15 July 2017

Victoria, BC: The Butchart Gardens

Back in 1904, with the North American cement industry thriving, Robert and Jennie Butchart moved from their home in Ontario to the west coast for its rich limestone deposits. There, they developed a quarry in order to facilitate the demand for Portland cement. Near their quarry and cement plant, they also established their home. These were the foundations of what is now known as the Butchart Gardens, a National Historic Site of Canada.

Getting to the Butchart Gardens from downtown Victoria was unbelievably easy when you compare it to Seattle's popular tourist spots. Although we have the link rail and metro/community transit, more often than not the really cool sights take 2-3 transfers and a whole lot of waiting. We took a bus across from our hotel that got us directly to the gardens in 40 minutes! We also found out that they hold fireworks every Saturday during the summer, so we opted to stay later than planned. Fun and impromptu as it was we were severely unprepared, but more on that later.
Wanting to experience every inch of the Gardens during our short trip, we set about our course! A few gardens later we actually flipped through our free pamphlet and saw that it had the best viewing order outlined already (lol...). Luckily we were all on the same page!
 We first went to the Sunken Gardens, which was absolutely breathtaking!
That very same quarry pit I mentioned earlier, abandoned and exhausted of all its limestone deposits, was eventually lined with local top soil and became the beautiful Sunken Gardens, pictured above. Jennie Butchart was dedicated in turning the pit into something beautiful, and eventually she began opening up their home to visitors, friends and strangers alike. She didn't stop here, though, as we soon discovered.
Surrounded by tourists from different countries and languages is always an incredible experience -- the world is so vast, full of so many different ways people can be brought to the same place. This can be said of any popular destination spot, but it's fun to think about nonetheless. 
The lantanas were Daniel's favorites -- he said they reminded him of tiny fireworks.
My first time seeing zinnias! So colorful!
From 1906 to 1929, Jennie Butchart added the Japanese Garden, Rose Garden, and Italian Garden to their property. We made our way to the Rose Garden, formerly the Butchart's vegetable garden, which was designed by Seattle-based architect Butler Sturtevant in 1929. 
Much of the garden reflected the aesthetic of the English Arts and Crafts Movement, which consultant to the gardens, Samuel Maclure, was known for. When I imagine English gardens or cottages, I think of the gardens made in this style.
There were so many arbors in this garden!!! Everything was so pretty here, but it was insanely crowded. Peak season for the gardens is July and August, when everything is in full bloom -- and we were in the thick of it.
While Jennie Butchart collected plants, Robert Butchart collected statues and ornamental birds. This one in particular is the Fountain of the Three Sturgeons, purchased by their grandson, Ian Ross, in 1973. Ian Ross was given the gardens for his 21st birthday (wow!), and after his service in WWII he devoted 50 long years to its development and operation, transforming it into the self-sustaining tourist destination it is today. Later on, he and his wife Ann-Lee produced and choreographed summer shows with their children, as well as holiday-themed events, like the Magic of Christmas. Their son Christopher took over production in 1977, adding on the intricate fireworks show we saw that night.
Next we headed to the Japanese Garden, designed by world-renowned Japanese landscaper Isaburo Kishida.

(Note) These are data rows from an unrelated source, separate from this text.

-- ==== Sys2Proof/Machine/TxDsp.lean ====
section
/-! DEFINITION. Signal arithmetic of the transmitters: the pulse shaper and the spectrum monitor (R198-R202, R211), and the Rime
waveform (R209-R311).  Real values are integers in units of 2^-32. -/

namespace Sys2Proof.Machine

/-! ### Amplitudes (R198, R199) -/

/-- A rail of head and pilot symbols: (1 ÷ √2) × 10^(boost ÷ 80). -/
def headAmp (boost : Nat) : Int := (isqrt (2 ^ 63) : Int) * expFix (boost * lnFix 10 / 80) / 2 ^ 32

/-- The values of a frame's rails, four a position: `rails` holds ±1 at head and pilots and ±(2i + 1) at data, `amp` and `g` their scales. -/
def railAmps (amp g : Int) (rails : List Int) : List Int :=
  rails.zipIdx.map fun p => p.1 * (if p.2 / 4 < 640 ∨ (p.2 / 4 - 640) % 64 = 0 then amp else g)

/-! ### The pulse shaper (R201, R202) -/

/-- A root-raised-cosine response at |f| = `x` ÷ 1,024 of the symbol rate, roll-off `b` ÷ 20. -/
def rrcAt (b x : Nat) : Int :=
  if 20 * x ≤ 512 * (20 - b) then 2 ^ 32
  else if 512 * (20 + b) ≤ 20 * x then 0
  else (cis ((20 * (x : Int) - 512 * (20 - b)) * 2 ^ 32 / (4096 * b))).re

/-- The ROM's response of roll-off `b` ÷ 20 at the 128 tap frequencies, before scaling. -/
def rrcTaps (b : Nat) : Array Cx := ((List.range 128).map fun (t : Nat) => (⟨rrcAt b (5 * (2 * (t : Int) - 127).natAbs), 0⟩ : Cx)).toArray

/-- H at frequency index `k` of `n`: linear between taps, held beyond the first and the last. -/
def tapResponse (taps : Array Cx) (n : Nat) (k : Int) : Cx :=
  let u := 256 * k + 127 * n
  let d : Int := 2 * n
  if u ≤ 0 then taps.getD 0 {}
  else if 127 * d ≤ u then taps.getD 127 {}
  else
    let a := taps.getD (u / d).toNat {}
    let b := taps.getD ((u / d).toNat + 1) {}
    ⟨a.re + (b.re - a.re) * (u % d) / d, a.im + (b.im - a.im) * (u % d) / d⟩

/-- A response scaled so that the shaped signal has the mean power of its symbols, over a block of `n` samples: the mean of |H|² over
the band, 1.25 symbol rates wide, becomes 1 ÷ 1.25. -/
def unitPower (n : Nat) (h : Int → Cx) : Int → Cx :=
  let p := (List.range n).foldl (fun (a : Nat) k => a + (h (binFreq n k)).pow) 0
  let g := isqrt (2 ^ 96 * 4 * n / max 1 (5 * p))
  fun k => (h k).scale g

/-- A block of symbols through a response: five samples for every four symbols, the block taken as periodic (DESIGN CHOICE). -/
def shapeBlock (h : Int → Cx) (xs : Array Cx) : Array Cx :=
  let n := xs.size * 5 / 4
  let sp := dft (-1) xs
  let ys := ((List.range n).map fun k => (sp.getD (binFreq n k % max 1 xs.size).toNat {}).mul (h (binFreq n k))).toArray
  (invDft ys).map fun a => ⟨a.re * 5 / 4, a.im * 5 / 4⟩

/-! ### The spectrum monitor (R211) -/

/-- The densities of a frame's DAC codes in the 64 bins, both polarisations summed. -/
def frameDensity (codes : List (List Int)) : List Nat :=
  let code (c i : Nat) : Int := (codes.getD c []).getD i 0
  let n := (codes.getD 0 []).length
  let sp := [0, 2].map fun c => dft (-1) ((List.range n).map fun i => (⟨code c i * 2 ^ 32, code (c + 1) i * 2 ^ 32⟩ : Cx)).toArray
  (List.range 64).map fun (b : Nat) => ((List.range n).filter fun (k : Nat) => ((b : Int) - 32) * n ≤ 64 * binFreq n k ∧ 64 * binFreq n k < ((b : Int) - 31) * n).foldl
    (fun a k => a + sp.foldl (fun a x => a + (x.getD k {}).pow) 0) 0

/-- Densities added, bin by bin. -/
def addDensity (a b : List Nat) : List Nat := (List.range 64).map fun i => a.getD i 0 + b.getD i 0

/-! ### The Rime waveform (R309-R311) -/

/-- Tap `t` of the ROM's filter: a root-raised cosine of roll-off 0.35 over 8 symbols of 8 samples; its scale is not in the spec. -/
def rimeRomTap (t : Nat) : Int :=
  let x : Int := 2 * t - 63
  let num := (cis (x * 65 * 2 ^ 32 / 3200)).im + 7 * x * (cis (x * 135 * 2 ^ 32 / 3200)).re / 80
  num * 102400 * 2 ^ 32 / ((piFix 32 : Int) * x * (6400 - 49 * x * x)) * Config.rimeGain / 2 ^ 32

/-- The filter in use: the ROM's, or the programmed taps. -/
def rimeTaps (sel : Bool) (prog : List Nat) : List Int :=
  if sel then prog.map fun v => sx 16 v * 2 ^ 18 else (List.range 64).map rimeRomTap

/-- A filter's power at a frequency, in 250 kHz, at a rate in MS/s. -/
def firPower (taps : List Int) (rate : Nat) (f : Int) : Nat :=
  (Cx.sum (taps.zipIdx.map fun p => (cis (-(f * p.2 * 2 ^ 30) / rate)).scale p.1)).pow

/-- Whether an interpolator by 16 suppresses the images of a channel by at least 50 dB: at each of 7 frequencies across ±0.75 MHz, the
eight images against the signal (R310). -/
def imagesLow (h : List Int) : Bool :=
  (List.range 7).all fun i => (List.range 8).all fun k => decide (firPower h 128 (32 * (k + 1) + i - 3) * 10 ^ 5 ≤ firPower h 128 (i - 3))

/-- Three sums over 16 samples: an interpolator that suppresses the images by more than 50 dB. -/
def sums16 : List Int :=
  let box (h : List Int) : List Int := (List.range (h.length + 15)).map fun n => ((List.range 16).filter fun j => j ≤ n).foldl (fun a j => a + h.getD (n - j) 0) 0
  (box (box (List.replicate 16 1))).map (2 ^ 24 * ·)

/-- The interpolator in the device: any that meets R310's 50 dB (free: `sums16` only stands for one where the free value meets it
not). -/
def rimeInterp : List Int := if imagesLow Config.rimeInterp then Config.rimeInterp else sums16

/-- The symbols of a packet: the reference, then one for each bit. -/
def rimeSymbols (bs : List Byte) : Array Int :=
  ((bytesBits bs).foldl (fun (a : List Int × Int) b => let v := if b then -a.2 else a.2; (v :: a.1, v)) ([1], 1)).1.reverse.toArray

/-- The filter's output at 8 MS/s. -/
def rimeShaped (taps : List Int) (syms : Array Int) (m : Int) : Int :=
  taps.zipIdx.foldl (fun a p => let n := m - p.2; if n % 8 = 0 ∧ 0 ≤ n then a + p.1 * syms.getD (n / 8).toNat 0 else a) 0

/-- The waveform at 128 MS/s on channel `c`, before and after the clip. -/
def rimeMixed (taps : List Int) (c : Nat) (syms : Array Int) (n : Int) : Int :=
  let y := rimeInterp.zipIdx.foldl (fun a p => let m := n - p.2; if m % 16 = 0 then a + p.1 * rimeShaped taps syms (m / 16) else a) 0 / 2 ^ 32
  y * (cis ((4 + 2 * c) * n * 2 ^ 25)).re / 2 ^ 32
def rimeWave (taps : List Int) (c : Nat) (syms : Array Int) (n : Int) : Int := clampI (-2 ^ 32) (2 ^ 32) (rimeMixed taps c syms n)

/-- Of the first samples of a packet, those that reach the clip. -/
def rimeClipped (taps : List Int) (c : Nat) (syms : Array Int) (len : Nat) : Nat :=
  ((List.range len).filter fun (n : Nat) => decide (2 ^ 32 ≤ (rimeMixed taps c syms n).natAbs)).length

/-- The power of the waveform of random symbols at the centre of each of 64 bins of 0.5 MHz (R311). -/
def rimeSpectrum (taps : List Int) (c : Nat) : List Nat :=
  let fc : Int := 4 * (4 + 2 * c)
  let p (f : Int) : Nat := firPower taps 8 f * firPower rimeInterp 128 f
  (List.range 64).map fun (b : Nat) => p (2 * b + 1 - fc) + p (2 * b + 1 + fc)

/-- Whether a bin with a limit lies above −LIMIT ÷ 2 dB of the largest (R311). -/
def rimeMaskBad (taps : List Int) (c : Nat) (lim : List Nat) : Bool :=
  let sp := rimeSpectrum taps c
  let top := sp.foldl max 0
  lim.zipIdx.any fun p => p.1 != 0 && decide (top ^ 20 < sp.getD p.2 0 ^ 20 * 10 ^ p.1)

end Sys2Proof.Machine
end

What I liked most about this garden was that it was very quiet compared to the other areas. Wth the way the long, winding paths led you to an enclosed space surrounded by trees, you could only hear the soft murmuring of other visitors, the water running, and the trees rustling gently. While not very authentic (as with most Asian-inspired works of art back in the day), it gave me a sense of calm compared to the hustle and bustle of tourists elsewhere.
There was a tiny window where you could catch a glimpse of the Tod Inlet on the other side. Apparently those boats take passengers on a trip to what's left of the old cement factory, though I only found out long after we had come back home.
The Italian Garden, built over their former tennis court, also had a gelato shop! Since we ate ice cream already we had to resist, though, but it was pretty difficult. Everyone had ice cream... so we worked really hard. haha!
There was a restaurant up here, but daylight was running out -- so we pressed onwards
I think this would've made a lovely witch's balcony - a certain witch named Kiki, perhaps? :)
There's a cafe near the entrance of the gardens, so we went back to buy some sandwiches and hot cocoa for the fireworks. By then the temperature was dropping rapidly -- and we were without any coats or blankets. We were wholly unprepared, watching everyone on the viewing hill bundle up for the strong night winds, so we sat shivering in the dark trying to use my skirt as a blanket! 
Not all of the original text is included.